As far as the notion that your 8-year-old could make the scenes Becker makes, that notion is trashed within minutes of watching her select miniscule detritus from carefully arranged plastic compartment boxes and arranging them in the diorama with tweezers.
She views every scene through the camera's viewfinder before shooting, and painstakingly rearranges the trash and mess until it's just so—realistic and plausible.
And nothing is random about the placement in any scene. While creating a room and then while trashing it, Becker inhabits a narrative about the person who lives there. Watching her set up a scene, you're drawn in, watching a human life be fleshed out by a creator who clearly cares about them—and thinks they're pretty funny.
Much of the tiny stuff comes from Japan by way of the Internet. A company called ReMent specializes in making little bitty versions of other stuff, like a box of chocolates with fully articulated individual candies, sushi sets, and a pair of pink Birkenstock sandals (tossed aside under a computer chair by our putative and unseen heroine in the heat of a long night of work, of course). Some of the furniture is miniatures made for Barbie or similarly sized toys, though the pink, sparkly surfaces get repainted before Becker shoots them.
In her more academic work, Becker makes sculpture that draws from microscopic images from nature.
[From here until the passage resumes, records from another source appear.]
/-! ### wr -/

@[simp] theorem State.wr_mem (s : State) (r : RegDesc) (ix : List Nat) (v : Word) : (s.wr r ix v).mem = s.mem := rfl
@[simp] theorem State.wr_poison (s : State) (r : RegDesc) (ix : List Nat) (v : Word) : (s.wr r ix v).poison = s.poison := rfl
@[simp] theorem State.wr_inv (s : State) (r : RegDesc) (ix : List Nat) (v : Word) : (s.wr r ix v).inv = s.inv := rfl
@[simp] theorem State.wr_tgf (s : State) (r : RegDesc) (ix : List Nat) (v : Word) : (s.wr r ix v).tgf = s.tgf := rfl
@[simp] theorem State.wr_fifos (s : State) (r : RegDesc) (ix : List Nat) (v : Word) : (s.wr r ix v).fifos = s.fifos := rfl
@[simp] theorem State.wr_threads (s : State) (r : RegDesc) (ix : List Nat) (v : Word) : (s.wr r ix v).threads = s.threads := rfl
@[simp] theorem State.wr_engines (s : State) (r : RegDesc) (ix : List Nat) (v : Word) : (s.wr r ix v).engines = s.engines := rfl
@[simp] theorem State.wr_clusters (s : State) (r : RegDesc) (ix : List Nat) (v : Word) : (s.wr r ix v).clusters = s.clusters := rfl
@[simp] theorem State.wr_ops (s : State) (r : RegDesc) (ix : List Nat) (v : Word) : (s.wr r ix v).ops = s.ops := rfl
@[simp] theorem State.wr_orders (s : State) (r : RegDesc) (ix : List Nat) (v : Word) : (s.wr r ix v).orders = s.orders := rfl
@[simp] theorem State.wr_rings (s : State) (r : RegDesc) (ix : List Nat) (v : Word) : (s.wr r ix v).rings = s.rings := rfl
@[simp] theorem State.wr_net (s : State) (r : RegDesc) (ix : List Nat) (v : Word) : (s.wr r ix v).net = s.net := rfl
@[simp] theorem State.wr_mtch (s : State) (r : RegDesc) (ix : List Nat) (v : Word) : (s.wr r ix v).mtch = s.mtch := rfl
@[simp] theorem State.wr_aml (s : State) (r : RegDesc) (ix : List Nat) (v : Word) : (s.wr r ix v).aml = s.aml := rfl
@[simp] theorem State.wr_host (s : State) (r : RegDesc) (ix : List Nat) (v : Word) : (s.wr r ix v).host = s.host := rfl
@[simp] theorem State.wr_dev (s : State) (r : RegDesc) (ix : List Nat) (v : Word) : (s.wr r ix v).dev = s.dev := rfl
@[simp] theorem State.wr_eptCache (s : State) (r : RegDesc) (ix : List Nat) (v : Word) : (s.wr r ix v).eptCache = s.eptCache := rfl
@[simp] theorem State.wr_ports (s : State) (r : RegDesc) (ix : List Nat) (v : Word) : (s.wr r ix v).ports = s.ports := rfl
@[simp] theorem State.wr_lanes (s : State) (r : RegDesc) (ix : List Nat) (v : Word) : (s.wr r ix v).lanes = s.lanes := rfl
@[simp] theorem State.wr_lims (s : State) (r : RegDesc) (ix : List Nat) (v : Word) : (s.wr r ix v).lims = s.lims := rfl
@[simp] theorem State.wr_limCache (s : State) (r : RegDesc) (ix : List Nat) (v : Word) : (s.wr r ix v).limCache = s.limCache := rfl
@[simp] theorem State.wr_limRefill (s : State) (r : RegDesc) (ix : List Nat) (v : Word) : (s.wr r ix v).limRefill = s.limRefill := rfl
@[simp] theorem State.wr_route (s : State) (r : RegDesc) (ix : List Nat) (v : Word) : (s.wr r ix v).route = s.route := rfl
@[simp] theorem State.wr_halfLatch (s : State) (r : RegDesc) (ix : List Nat) (v : Word) : (s.wr r ix v).halfLatch = s.halfLatch := rfl
@[simp] theorem State.wr_recLatch (s : State) (r : RegDesc) (ix : List Nat) (v : Word) : (s.wr r ix v).recLatch = s.recLatch := rfl
@[simp] theorem State.wr_sbAddr (s : State) (r : RegDesc) (ix : List Nat) (v : Word) : (s.wr r ix v).sbAddr = s.sbAddr := rfl
@[simp] theorem State.wr_variant (s : State) (r : RegDesc) (ix : List Nat) (v : Word) : (s.wr r ix v).variant = s.variant := rfl
@[simp] theorem State.wr_out (s : State) (r : RegDesc) (ix : List Nat) (v : Word) : (s.wr r ix v).out = s.out := rfl
@[simp] theorem State.wr_free (s : State) (r : RegDesc) (ix : List Nat) (v : Word) : (s.wr r ix v).free = s.free := rfl
@[simp] theorem State.wr_pending (s : State) (r : RegDesc) (ix : List Nat) (v : Word) : (s.wr r ix v).pending = s.pending := rfl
She resizes and sculpts tiny elements like flagella or worms and sets them in unexpected places, like emerging from a wrecked television or a decaying wall.
“That is a common theme!” she says. “ I'm inspired by tiny things.”
Her solo show from the McColl, “Colonized,” is showing in St. Louis beginning February 6 at the Gallery of Contemporary Art on the campus of the Forest Park Community College, with a gallery talk on Friday, February 10.
The sculpture hasn't been blowing up quite like the tiny shut-in homes, and that's okay with Becker.
“It's not quite as accessible in terms of concept as Barbie,” she says. It's also a newer art form for her, one where she still has room to grow and mature, she says. “If it was to go viral, I'd feel a little phony."